I could see and hear foals whinnying to their families who they were cruelly separated from. A man on horseback chased one group of horses from one pen to another, trying to tire them out and break their spirit.
It was a nightmarish scene, and it currently goes on at 17 off-range corrals operated by the BLM, which are holding 11,793 of America’s wild horses. A more accurate term for them is holding prisons—ironically a few are located at correctional facilities that operate programs that utilize inmates to “train” the wild horses so they are “more adoptable.”
Now the agency is proposing its largest off-range holding prison in Winnemucca, Nevada for housing up to 4,000 wild horses and burros. Adding insult to injury, this horrid proposal outlines a contract with cattle company JS Livestock. Reports indicate the proposed holding prison could be worth $7.3 million annually to JS Livestock.
So not only is the meat industry, which the BLM is wedded too, getting away with wiping out America’s wild horses on federal public lands, it gets to profit off their captivity and suffering as well.
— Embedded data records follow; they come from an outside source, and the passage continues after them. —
/-- An Interrupt transaction is delivered with its vector to the processor it addresses and to no other (R604); a Purge
TC of another processor makes this one assert TND#, its own does not (R605, R664). That the interrupt reaches the core
when its request phase is observed is the model's choice (log 16), that target and vector are opaque functions of the
clock-a address is D36's (log 23), and that TND# is asserted from that clock on is D37's. -/
def Obligations.InterruptAndPurgeObserved : Prop :=
  ∀ (s : State) (r : Request), r.malformed = none →
    (∃ t, exec (.interrupt r) s = .next t ∧ Enters s t .interrupt r false 0 ∧
      OnlyQueue s { t with core := s.core } ∧
      t.core = { s.core with pending := { s.core.pending with ext := t.core.pending.ext } } ∧
      t.core.pending.ext = (if Config.interruptTarget r.addr = s.bus.arbId
        then s.core.pending.ext ++ [Config.interruptVector r.addr] else s.core.pending.ext)) ∧
    (∃ t, exec (.purgeTc r) s = .next t ∧ Enters s t .purgeTc r false 0 ∧
      t = { s with bus := { s.bus with ioq := t.bus.ioq, issuing := t.bus.issuing, tlbPurging := t.bus.tlbPurging } } ∧
      (r.isOwn s.bus.arbId = false → tndOut t.bus = true) ∧
      (r.isOwn s.bus.arbId = true → t.bus.tlbPurging = s.bus.tlbPurging))

/-- A Deferred Reply takes up the deferred transaction of the identifier on Aa[25:16], which is deferred no longer; no other
entry of the table is touched (R601). That it does so whatever its reserved BE[7:0]# carries is the model's choice (R170, log
21). R601 gives the match only: that a reply whose identifier matches nothing is queued
as a transaction of its own, without further effect, is the model's choice (log 30). A deferred phase does the same in two
clocks: IDS# with the identifier, then DHIT#, which is the final cache status (R171, R626); that its transaction is taken up
at the end of the queue with a normal response is the model's choice (log 16), and so is that a phase whose identifier
matches nothing, or whose transaction came without DPS#, is ignored (R626, log 30). -/
def Obligations.DeferredCompletion : Prop :=
  (∀ (s : State) (q : Pins), s.bus.idLatch = none →
    deferredPhase q s = { s with bus := { s.bus with idLatch := if q.ids then some q.id else none } }) ∧
  (∀ (s : State) (q : Pins) (ida : Did), s.bus.idLatch = some ida →
    (∀ x, findDeferred s.bus.deferred ida = some x → x.req.b.dps = true →
      ∃ (t : State) (y : Txn), deferredPhase q s = t ∧ t.bus.ioq = s.bus.ioq ++ [y] ∧
        y.row = x.row ∧ y.req = x.req ∧ y.len = x.len ∧ y.src = x.src ∧ y.reply = true ∧
        y.snoop = some { hit := q.id.getLsbD 2, hitm := false, defer := false, gseq := false } ∧
        y.response = some .normal ∧ y.got = 0 ∧ (y.bilLine = true → y.isBil = true) ∧
        (∃ pre post, s.bus.deferred = pre ++ (ida, x) :: post ∧ t.bus.deferred = pre ++ post ∧ ∀ p ∈ pre, p.1 ≠ ida) ∧
        t = { s with bus := { s.bus with ioq := t.bus.ioq, deferred := t.bus.deferred,
                                         idLatch := if q.ids then some q.id else none } }) ∧
    ((∀ x, findDeferred s.bus.deferred ida = some x → x.req.b.dps = false) →
      deferredPhase q s = { s with bus := { s.bus with idLatch := if q.ids then some q.id else none } })) ∧
  ∀ (s : State) (r : Request) (low : BitVec 3), r.malformedAttr = none →
    (∀ x, findDeferred s.bus.deferred (r.addr.extractLsb' 13 10) = some x →
      ∃ (t : State) (y : Txn), exec (.deferredReply r low) s = .next t ∧ t.bus.ioq = s.bus.ioq ++ [y] ∧
        y.row = x.row ∧ y.req = x.req ∧ y.len = x.len ∧ y.src = x.src ∧ y.reply = true ∧ y.snoop = none ∧
        y.response = none ∧
        (∃ pre post, s.bus.deferred = pre ++ (r.addr.extractLsb' 13 10, x) :: post ∧ t.bus.deferred = pre ++ post ∧
          ∀ p ∈ pre, p.1 ≠ r.addr.extractLsb' 13 10) ∧
        ((s.bus.deferred.map (·.1)).Nodup → findDeferred t.bus.deferred (r.addr.extractLsb' 13 10) = none) ∧
        (∀ d, d ≠ r.addr.extractLsb' 13 10 → findDeferred t.bus.deferred d = findDeferred s.bus.deferred d) ∧
        t = { s with bus := { s.bus with ioq := t.bus.ioq, deferred := t.bus.deferred } }) ∧
    (findDeferred s.bus.deferred (r.addr.extractLsb' 13 10) = none →
      ∃ t, exec (.deferredReply r low) s = .next t ∧ OnlyQueue s t ∧ Enters s t .deferredReply r false 0)
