-- ==== Sys2Proof/Laws/State.lean ====
section
/-! SUPPORT. One lemma for each field and each update of the state: later proofs never unfold a record update. -/

namespace Sys2Proof.Machine

/-! ### State.drew -/

@[simp] theorem State.drew_core (s : State) (n : Nat) : (s.drew n).core = s.core := rfl
@[simp] theorem State.drew_bus (s : State) (n : Nat) : (s.drew n).bus = s.bus := rfl
@[simp] theorem State.drew_pirom (s : State) (n : Nat) : (s.drew n).pirom = s.pirom := rfl
@[simp] theorem State.drew_scratch (s : State) (n : Nat) : (s.drew n).scratch = s.scratch := rfl
@[simp] theorem State.drew_sensor (s : State) (n : Nat) : (s.drew n).sensor = s.sensor := rfl
@[simp] theorem State.drew_thermal (s : State) (n : Nat) : (s.drew n).thermal = s.thermal := rfl
@[simp] theorem State.drew_platform (s : State) (n : Nat) : (s.drew n).platform = s.platform := rfl
@[simp] theorem State.drew_answer (s : State) (n : Nat) : (s.drew n).answer = s.answer := rfl
@[simp] theorem State.drew_mem (s : State) (n : Nat) : (s.drew n).mem = s.mem := rfl
@[simp] theorem State.drew_special (s : State) (n : Nat) : (s.drew n).special = s.special := rfl
@[simp] theorem State.drew_inputs (s : State) (n : Nat) : (s.drew n).inputs = s.inputs := rfl
@[simp] theorem State.drew_free (s : State) (n : Nat) : (s.drew n).free = s.free + n := rfl

/-! ### State.answered -/

@[simp] theorem State.answered_core (s : State) (l : List DevItem) : (s.answered l).core = s.core := rfl
@[simp] theorem State.answered_bus (s : State) (l : List DevItem) : (s.answered l).bus = s.bus := rfl
@[simp] theorem State.answered_pirom (s : State) (l : List DevItem) : (s.answered l).pirom = s.pirom := rfl
@[simp] theorem State.answered_scratch (s : State) (l : List DevItem) : (s.answered l).scratch = s.scratch := rfl
@[simp] theorem State.answered_sensor (s : State) (l : List DevItem) : (s.answered l).sensor = s.sensor := rfl
@[simp] theorem State.answered_thermal (s : State) (l : List DevItem) : (s.answered l).thermal = s.thermal := rfl
@[simp] theorem State.answered_platform (s : State) (l : List DevItem) : (s.answered l).platform = s.platform := rfl
@[simp] theorem State.answered_answer (s : State) (l : List DevItem) : (s.answered l).answer = l := rfl
@[simp] theorem State.answered_mem (s : State) (l : List DevItem) : (s.answered l).mem = s.mem := rfl
@[simp] theorem State.answered_special (s : State) (l : List DevItem) : (s.answered l).special = s.special := rfl
@[simp] theorem State.answered_inputs (s : State) (l : List DevItem) : (s.answered l).inputs = s.inputs := rfl
@[simp] theorem State.answered_free (s : State) (l : List DevItem) : (s.answered l).free = s.free := rfl

/-! ### State.unanswered -/

@[simp] theorem State.unanswered_core (s : State) : (s.unanswered).core = s.core := rfl
@[simp] theorem State.unanswered_bus (s : State) : (s.unanswered).bus = s.bus := rfl
@[simp] theorem State.unanswered_pirom (s : State) : (s.unanswered).pirom = s.pirom := rfl
@[simp] theorem State.unanswered_scratch (s : State) : (s.unanswered).scratch = s.scratch := rfl
@[simp] theorem State.unanswered_sensor (s : State) : (s.unanswered).sensor = s.sensor := rfl
@[simp] theorem State.unanswered_thermal (s : State) : (s.unanswered).thermal = s.thermal := rfl
@[simp] theorem State.unanswered_platform (s : State) : (s.unanswered).platform = s.platform := rfl
@[simp] theorem State.unanswered_answer (s : State) : (s.unanswered).answer = [.nack] := rfl
@[simp] theorem State.unanswered_mem (s : State) : (s.unanswered).mem = s.mem := rfl
@[simp] theorem State.unanswered_special (s : State) : (s.unanswered).special = s.special := rfl
@[simp] theorem State.unanswered_inputs (s : State) : (s.unanswered).inputs = s.inputs := rfl
@[simp] theorem State.unanswered_free (s : State) : (s.unanswered).free = s.free := rfl

/-! ### State.setSensor -/

@[simp] theorem State.setSensor_core (s : State) (x : Sensor) : (s.setSensor x).core = s.core := rfl
@[simp] theorem State.setSensor_bus (s : State) (x : Sensor) : (s.setSensor x).bus = s.bus := rfl
@[simp] theorem State.setSensor_pirom (s : State) (x : Sensor) : (s.setSensor x).pirom = s.pirom := rfl
@[simp] theorem State.setSensor_scratch (s : State) (x : Sensor) : (s.setSensor x).scratch = s.scratch := rfl
@[simp] theorem State.setSensor_sensor (s : State) (x : Sensor) : (s.setSensor x).sensor = x := rfl
@[simp] theorem State.setSensor_thermal (s : State) (x : Sensor) : (s.setSensor x).thermal = s.thermal := rfl
@[simp] theorem State.setSensor_platform (s : State) (x : Sensor) : (s.setSensor x).platform = s.platform := rfl
@[simp] theorem State.setSensor_answer (s : State) (x : Sensor) : (s.setSensor x).answer = s.answer := rfl
@[simp] theorem State.setSensor_mem (s : State) (x : Sensor) : (s.setSensor x).mem = s.mem := rfl
@[simp] theorem State.setSensor_special (s : State) (x : Sensor) : (s.setSensor x).special = s.special := rfl
@[simp] theorem State.setSensor_inputs (s : State) (x : Sensor) : (s.setSensor x).inputs = s.inputs := rfl
@[simp] theorem State.setSensor_free (s : State) (x : Sensor) : (s.setSensor x).free = s.free := rfl
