/-! ### Deferred phases -/

/-- All a deferred phase can do: take up the transaction of its identifier, if that came with DPS#, or nothing (R626). -/
theorem matchDeferred_cases (q : Pins) (b : Bus) :
    (∃ ida t, b.idLatch = some ida ∧ findDeferred b.deferred ida = some t ∧ t.req.b.dps = true ∧
      matchDeferred q b =
        { b with deferred := dropDeferred b.deferred ida, ioq := b.ioq ++ [deferredTxn t (q.id.getLsbD 2) q.bilLine] }) ∨
    ((∀ ida t, b.idLatch = some ida → findDeferred b.deferred ida = some t → t.req.b.dps = false) ∧
      matchDeferred q b = b) := by
  unfold matchDeferred
  cases hl : b.idLatch with
  | none => exact .inr ⟨by simp, rfl⟩
  | some ida =>
    cases hf : findDeferred b.deferred ida with
    | none => exact .inr ⟨by rintro _ t ⟨⟩ h; exact (nomatch hf.symm.trans h), by simp [hf]⟩
    | some t =>
      cases hd : t.req.b.dps
      · exact .inr ⟨by rintro _ u ⟨⟩ h; exact Option.some.inj (hf.symm.trans h) ▸ hd, by simp [hf, hd]⟩
      · exact .inl ⟨ida, t, rfl, hf, hd, by simp [hf, hd]⟩

/-! ### The thermal monitor -/

/-- What the evaluation of ETM leaves at the die temperature it was evaluated at (R361, R363). -/
theorem Thermal.etm_settled (x : Thermal) (d : Int) (us : Nat) (h : (x.etm d us).1.etmEnabled = true) :
    ((x.etm d us).1.mode = .normal → d ≤ Config.tEtmEntry) ∧
    ((x.etm d us).1.mode = .etmLowPower → Config.tEtmEntry ≤ d → (x.etm d us).1.belowTime = 0) := by
  have hd : 0 < Config.etmExitDelay := Nat.succ_pos _
  unfold Thermal.etm at h ⊢
  cases he : x.etmEnabled
  · simp [he] at h
  · rw [if_neg (by simp)]
    cases hm : x.mode <;> simp only
    · split <;> simp_all
    · split <;> split <;> simp_all
      omega
    · simp [hm]

/-- The monitor has nothing left to do once it has been evaluated (R360). -/
theorem thermalStep_settled (us : Nat) (s : State) : (thermalStep us s).Settled := by
  intro hp hr ht
  unfold thermalStep at hp hr ht ⊢
  split at hp
  · rename_i h
    rw [if_pos h] at hr
    simp [hr, hp] at h
  · rename_i h0
    rw [if_neg h0] at ht ⊢
    split at hp
    · rename_i h; rw [if_pos h] at ht; exact absurd h ht
    · rename_i h1
      rw [if_neg h1] at ht ⊢
      split at hp
      · rename_i h; rw [if_pos h] at ht; exact absurd rfl ht
      · rename_i h2
        rw [if_neg h2]
        exact ⟨Int.not_lt.mp h2, Thermal.etm_settled _ _ _⟩

/-- A state with the same monitor, die temperature, power and RESET# is settled if this one is. -/
theorem State.Settled.congr {s t : State} (h : s.Settled) (hr : t.bus.inReset = s.bus.inReset)
    (ht : t.thermal = s.thermal) (hp : t.platform.powerState = s.platform.powerState)
    (hd : t.platform.dieTemp = s.platform.dieTemp) : t.Settled := by
  unfold State.Settled State.powered at *
  rw [hr, ht, hp, hd]
  exact h

/-! ### RESET# -/

/-- What RESET# gives the core and the bus agent has the values of R779. -/
theorem heldInReset_resetValues (s : State) : (heldInReset s).ResetValues := by
  simp [State.ResetValues, Core.inReset, Core.reset, Bus.reset]

/-- The thermal monitor does nothing while RESET# is asserted (R770, log 25). -/
theorem thermalStep_inReset (us : Nat) {s : State} (h : s.bus.inReset = true) : thermalStep us s = s := by
  simp [thermalStep, h]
Friends of Animals has submitted comments (you can read them here) opposing the off-range corral highlighting the animal welfare concerns and lack of transparency. According to the preliminary environmental assessment, 100 acres of existing alfalfa fields would be cleared for 40 pens, each 250 by 300 feet holding 100 horses. This would allow for a measly 750 sq ft per horse. Legally in Connecticut, where Friends of Animals is headquartered, three acres are required to own a horse plus an additional half acre of grazing land for each additional horse.
The document also states that all pens would be cleaned a minimum of twice per year and up to four times per year to remove excess manure or more often when warranted.
Could the BLM be any more clueless about horse care?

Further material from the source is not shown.